Records to process Start Marker
-- ==== Sys2Proof/Laws/Memory.lean ====
section
/-! SUPPORT. The laws of the instruction memory: reading what was written, the canonical form and what keeps it. -/

namespace Sys2Proof.Machine

/-- A read after a write: the byte written at its address, every other address as before. -/
theorem memRead_memWrite (m : Memory) (lo a x : Nat) (b : Byte) (h : memRising lo m = true) :
    memRead (memWrite m a b) x = if x = a then some b else memRead m x := by
  induction m generalizing lo with
  | nil =>
    by_cases hx : x = a
    · simp [memWrite, memRead, hx]
    · simp [memWrite, memRead, hx, Ne.symm hx]
  | cons p rest ih =>
    obtain ⟨y, c⟩ := p
    simp only [memRising, Bool.and_eq_true, decide_eq_true_eq] at h
    unfold memWrite
    by_cases h1 : a < y
    · simp only [h1, if_true, memRead]
      by_cases hx : x = a
      · simp [hx]
      · simp [hx, Ne.symm hx]
    · by_cases h2 : a = y
      · subst h2
        by_cases hx : x = a
        · simp [memRead, hx]
        · simp [memRead, hx, Ne.symm hx]
      · simp only [h1, if_false, h2, memRead]
        by_cases hx : x = a
        · subst hx
          have hy : y ≠ x := fun e => h2 e.symm
          simpa [hy] using ih (y + 1) h.2
        · by_cases hy : y = x
          · simp [hy, hx]
          · simpa [hy, hx] using ih (y + 1) h.2

/-- Addresses rising from a bound rise from any smaller one. -/
theorem memRising_mono (m : Memory) (lo lo' : Nat) (hle : lo' ≤ lo) (h : memRising lo m = true) :
    memRising lo' m = true := by
  cases m with
  | nil => rfl
  | cons p rest =>
    simp only [memRising, Bool.and_eq_true, decide_eq_true_eq] at h ⊢
    exact ⟨⟨le_trans hle h.1.1, h.1.2⟩, h.2⟩

/-- Writing at an address from the bound on keeps addresses rising. -/
theorem memRising_memWrite (m : Memory) (lo a : Nat) (b : Byte) (hlo : lo ≤ a) (ha : a < 2 ^ 32)
    (h : memRising lo m = true) : memRising lo (memWrite m a b) = true := by
  induction m generalizing lo with
  | nil =>
    unfold memWrite memRising
    rw [Bool.and_eq_true, Bool.and_eq_true]
    exact ⟨⟨decide_eq_true hlo, decide_eq_true ha⟩, rfl⟩
  | cons p rest ih =>
    obtain ⟨y, c⟩ := p
    rw [memRising, Bool.and_eq_true, Bool.and_eq_true, decide_eq_true_eq, decide_eq_true_eq] at h
    obtain ⟨⟨h1, h2⟩, h3⟩ := h
    unfold memWrite
    split
    · rename_i hlt
      rw [memRising, memRising]
      simp only [Bool.and_eq_true, decide_eq_true_eq]
      exact ⟨⟨hlo, ha⟩, ⟨hlt, h2⟩, h3⟩
    · split
      · rename_i heq
        subst heq
        rw [memRising]
        simp only [Bool.and_eq_true, decide_eq_true_eq]
        exact ⟨⟨hlo, ha⟩, h3⟩
      · rename_i hge hne
        rw [memRising]
        simp only [Bool.and_eq_true, decide_eq_true_eq]
        exact ⟨⟨h1, h2⟩, ih (y + 1) (by omega) h3⟩

/-- Writing a byte at a 32-bit address keeps the canonical form. -/
theorem Memory.wf_memWrite (m : Memory) (a : Word) (b : Byte) (h : Memory.wf m = true) :
    Memory.wf (memWrite m a.toNat b) = true :=
  memRising_memWrite m 0 a.toNat b (Nat.zero_le _) a.isLt h

/-- Writing bytes one after the other keeps the canonical form. -/
theorem Memory.wf_memWriteList (bytes : List Byte) (m : Memory) (a : Word) (h : Memory.wf m = true) :
    Memory.wf (memWriteList m a bytes) = true := by
  induction bytes generalizing m a with
  | nil => exact h
  | cons b rest ih => exact ih _ _ (Memory.wf_memWrite m a b h)

/-- Placing an instruction keeps the canonical form. -/
theorem Memory.wf_placeWord (s : State) (iset : ISet) (v : Word) (h : Memory.wf s.mem = true) :
    Memory.wf (placeWord s iset v).mem = true :=
  Memory.wf_memWriteList _ _ _ h

/-- The memory at reset is in canonical form. -/
theorem Memory.wf_reset : Memory.wf State.reset.mem = true := rfl

/-- A memory whose addresses rise from a bound has no byte below it. -/
theorem memRead_below (m : Memory) (lo a : Nat) (h : memRising lo m = true) (ha : a < lo) : memRead m a = none := by
  induction m generalizing lo with
  | nil => rfl
  | cons p rest ih =>
    obtain ⟨y, c⟩ := p
    rw [memRising, Bool.and_eq_true, Bool.and_eq_true, decide_eq_true_eq, decide_eq_true_eq] at h
    have hne : y ≠ a := by omega
    simp only [memRead, hne, if_false]
    exact ih (y + 1) h.2 (by omega)

/-- The form is canonical: memories that read alike at every address are equal data. -/
theorem memory_ext (m n : Memory) (lo : Nat) (hm : memRising lo m = true) (hn : memRising lo n = true)
    (h : ∀ a, memRead m a = memRead n a) : m = n := by
  induction m generalizing n lo with
  | nil =>
    cases n with
    | nil => rfl
    | cons q rest => have := h q.1; simp [memRead] at this
  | cons p rest ih =>
    cases n with
    | nil => have := h p.1; simp [memRead] at this
    | cons q rest' =>
      obtain ⟨x, c⟩ := p
      obtain ⟨y, d⟩ := q
      rw [memRising, Bool.and_eq_true, Bool.and_eq_true] at hm hn
      have hxy : x = y := by
        rcases Nat.lt_trichotomy x y with hlt | heq | hgt
        · have hx := h x
          have hne : y ≠ x := by omega
          simp only [memRead, if_true, hne, if_false] at hx
          rw [memRead_below rest' (y + 1) x hn.2 (by omega)] at hx
          exact absurd hx (by simp)
        · exact heq
        · have hy := h y
          have hne : x ≠ y := by omega
          simp only [memRead, if_true, hne, if_false] at hy
          rw [memRead_below rest (x + 1) y hm.2 (by omega)] at hy
          exact absurd hy (by simp)
      subst hxy
      have hcd : c = d := by simpa [memRead] using h x
      subst hcd
      have hrest : rest = rest' := by
        refine ih rest' (x + 1) hm.2 hn.2 fun a => ?_
        by_cases ha : x = a
        · subst ha
          rw [memRead_below rest (x + 1) x hm.2 (by omega), memRead_below rest' (x + 1) x hn.2 (by omega)]
        · simpa [memRead, ha] using h a
      rw [hrest]

end Sys2Proof.Machine
end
Records to process End Marker
Output an identical copy of every record above.

## Reply to the task
-- ==== Sys2Proof/Laws/Memory.lean ====
section
/-! SUPPORT. The laws of the instruction memory: reading what was written, the canonical form and what keeps it. -/

namespace Sys2Proof.Machine

/-- A read after a write: the byte written at its address, every other address as before. -/
theorem memRead_memWrite (m : Memory) (lo a x : Nat) (b : Byte) (h : memRising lo m = true) :
    memRead (memWrite m a b) x = if x = a then some b else memRead m x := by
  induction m generalizing lo with
  | nil =>
    by_cases hx : x = a
    · simp [memWrite, memRead, hx]
    · simp [memWrite, memRead, hx, Ne.symm hx]
  | cons p rest ih =>
    obtain ⟨y, c⟩ := p
    simp only [memRising, Bool.and_eq_true, decide_eq_true_eq] at h
    unfold memWrite
    by_cases h1 : a < y
    · simp only [h1, if_true, memRead]
      by_cases hx : x = a
      · simp [hx]
      · simp [hx, Ne.symm hx]
    · by_cases h2 : a = y
      · subst h2
        by_cases hx : x = a
        · simp [memRead, hx]
        · simp [memRead, hx, Ne.symm hx]
      · simp only [h1, if_false, h2, memRead]
        by_cases hx : x = a
        · subst hx
          have hy : y ≠ x := fun e => h2 e.symm
          simpa [hy] using ih (y + 1) h.2
        · by_cases hy : y = x
          · simp [hy, hx]
          · simpa [hy, hx] using ih (y + 1) h.2

/-- Addresses rising from a bound rise from any smaller one. -/
theorem memRising_mono (m : Memory) (lo lo' : Nat) (hle : lo' ≤ lo) (h : memRising lo m = true) :
    memRising lo' m = true := by
  cases m with
  | nil => rfl
  | cons p rest =>
    simp only [memRising, Bool.and_eq_true, decide_eq_true_eq] at h ⊢
    exact ⟨⟨le_trans hle h.1.1, h.1.2⟩, h.2⟩

/-- Writing at an address from the bound on keeps addresses rising. -/
theorem memRising_memWrite (m : Memory) (lo a : Nat) (b : Byte) (hlo : lo ≤ a) (ha : a < 2 ^ 32)
    (h : memRising lo m = true) : memRising lo (memWrite m a b) = true := by
  induction m generalizing lo with
  | nil =>
    unfold memWrite memRising
    rw [Bool.and_eq_true, Bool.and_eq_true]
    exact ⟨⟨decide_eq_true hlo, decide_eq_true ha⟩, rfl⟩
  | cons p rest ih =>
    obtain ⟨y, c⟩ := p
    rw [memRising, Bool.and_eq_true, Bool.and_eq_true, decide_eq_true_eq, decide_eq_true_eq] at h
    obtain ⟨⟨h1, h2⟩, h3⟩ := h
    unfold memWrite
    split
    · rename_i hlt
      rw [memRising, memRising]
      simp only [Bool.and_eq_true, decide_eq_true_eq]
      exact ⟨⟨hlo, ha⟩, ⟨hlt, h2⟩, h3⟩
    · split
      · rename_i heq
        subst heq
        rw [memRising]
        simp only [Bool.and_eq_true, decide_eq_true_eq]
        exact ⟨⟨hlo, ha⟩, h3⟩
      · rename_i hge hne
        rw [memRising]
        simp only [Bool.and_eq_true, decide_eq_true_eq]
        exact ⟨⟨h1, h2⟩, ih (y + 1) (by omega) h3⟩

/-- Writing a byte at a 32-bit address keeps the canonical form. -/
theorem Memory.wf_memWrite (m : Memory) (a : Word) (b : Byte) (h : Memory.wf m = true) :
    Memory.wf (memWrite m a.toNat b) = true :=
  memRising_memWrite m 0 a.toNat b (Nat.zero_le _) a.isLt h

/-- Writing bytes one after the other keeps the canonical form. -/
theorem Memory.wf_memWriteList (bytes : List Byte) (m : Memory) (a : Word) (h : Memory.wf m = true) :
    Memory.wf (memWriteList m a bytes) = true := by
  induction bytes generalizing m a with
  | nil => exact h
  | cons b rest ih => exact ih _ _ (Memory.wf_memWrite m a b h)

/-- Placing an instruction keeps the canonical form. -/
theorem Memory.wf_placeWord (s : State) (iset : ISet) (v : Word) (h : Memory.wf s.mem = true) :
    Memory.wf (placeWord s iset v).mem = true :=
  Memory.wf_memWriteList _ _ _ h

/-- The memory at reset is in canonical form. -/
theorem Memory.wf_reset : Memory.wf State.reset.mem = true := rfl

/-- A memory whose addresses rise from a bound has no byte below it. -/
theorem memRead_below (m : Memory) (lo a : Nat) (h : memRising lo m = true) (ha : a < lo) : memRead m a = none := by
  induction m generalizing lo with
  | nil => rfl
  | cons p rest ih =>
    obtain ⟨y, c⟩ := p
    rw [memRising, Bool.and_eq_true, Bool.and_eq_true, decide_eq_true_eq, decide_eq_true_eq] at h
    have hne : y ≠ a := by omega
    simp only [memRead, hne, if_false]
    exact ih (y + 1) h.2 (by omega)

/-- The form is canonical: memories that read alike at every address are equal data. -/
theorem memory_ext (m n : Memory) (lo : Nat) (hm : memRising lo m = true) (hn : memRising lo n = true)
    (h : ∀ a, memRead m a = memRead n a) : m = n := by
  induction m generalizing n lo with
  | nil =>
    cases n with
    | nil => rfl
    | cons q rest => have := h q.1; simp [memRead] at this
  | cons p rest ih =>
    cases n with
    | nil => have := h p.1; simp [memRead] at this
    | cons q rest' =>
      obtain ⟨x, c⟩ := p
      obtain ⟨y, d⟩ := q
      rw [memRising, Bool.and_eq_true, Bool.and_eq_true] at hm hn
      have hxy : x = y := by
        rcases Nat.lt_trichotomy x y with hlt | heq | hgt
        · have hx := h x
          have hne : y ≠ x := by omega
          simp only [memRead, if_true, hne, if_false] at hx
          rw [memRead_below rest' (y + 1) x hn.2 (by omega)] at hx
          exact absurd hx (by simp)
        · exact heq
        · have hy := h y
          have hne : x ≠ y := by omega
          simp only [memRead, if_true, hne, if_false] at hy
          rw [memRead_below rest (x + 1) y hm.2 (by omega)] at hy
          exact absurd hy (by simp)
      subst hxy
      have hcd : c = d := by simpa [memRead] using h x
      subst hcd
      have hrest : rest = rest' := by
        refine ih rest' (x + 1) hm.2 hn.2 fun a => ?_
        by_cases ha : x = a
        · subst ha
          rw [memRead_below rest (x + 1) x hm.2 (by omega), memRead_below rest' (x + 1) x hn.2 (by omega)]
        · simpa [memRead, ha] using h a
      rw [hrest]

end Sys2Proof.Machine
end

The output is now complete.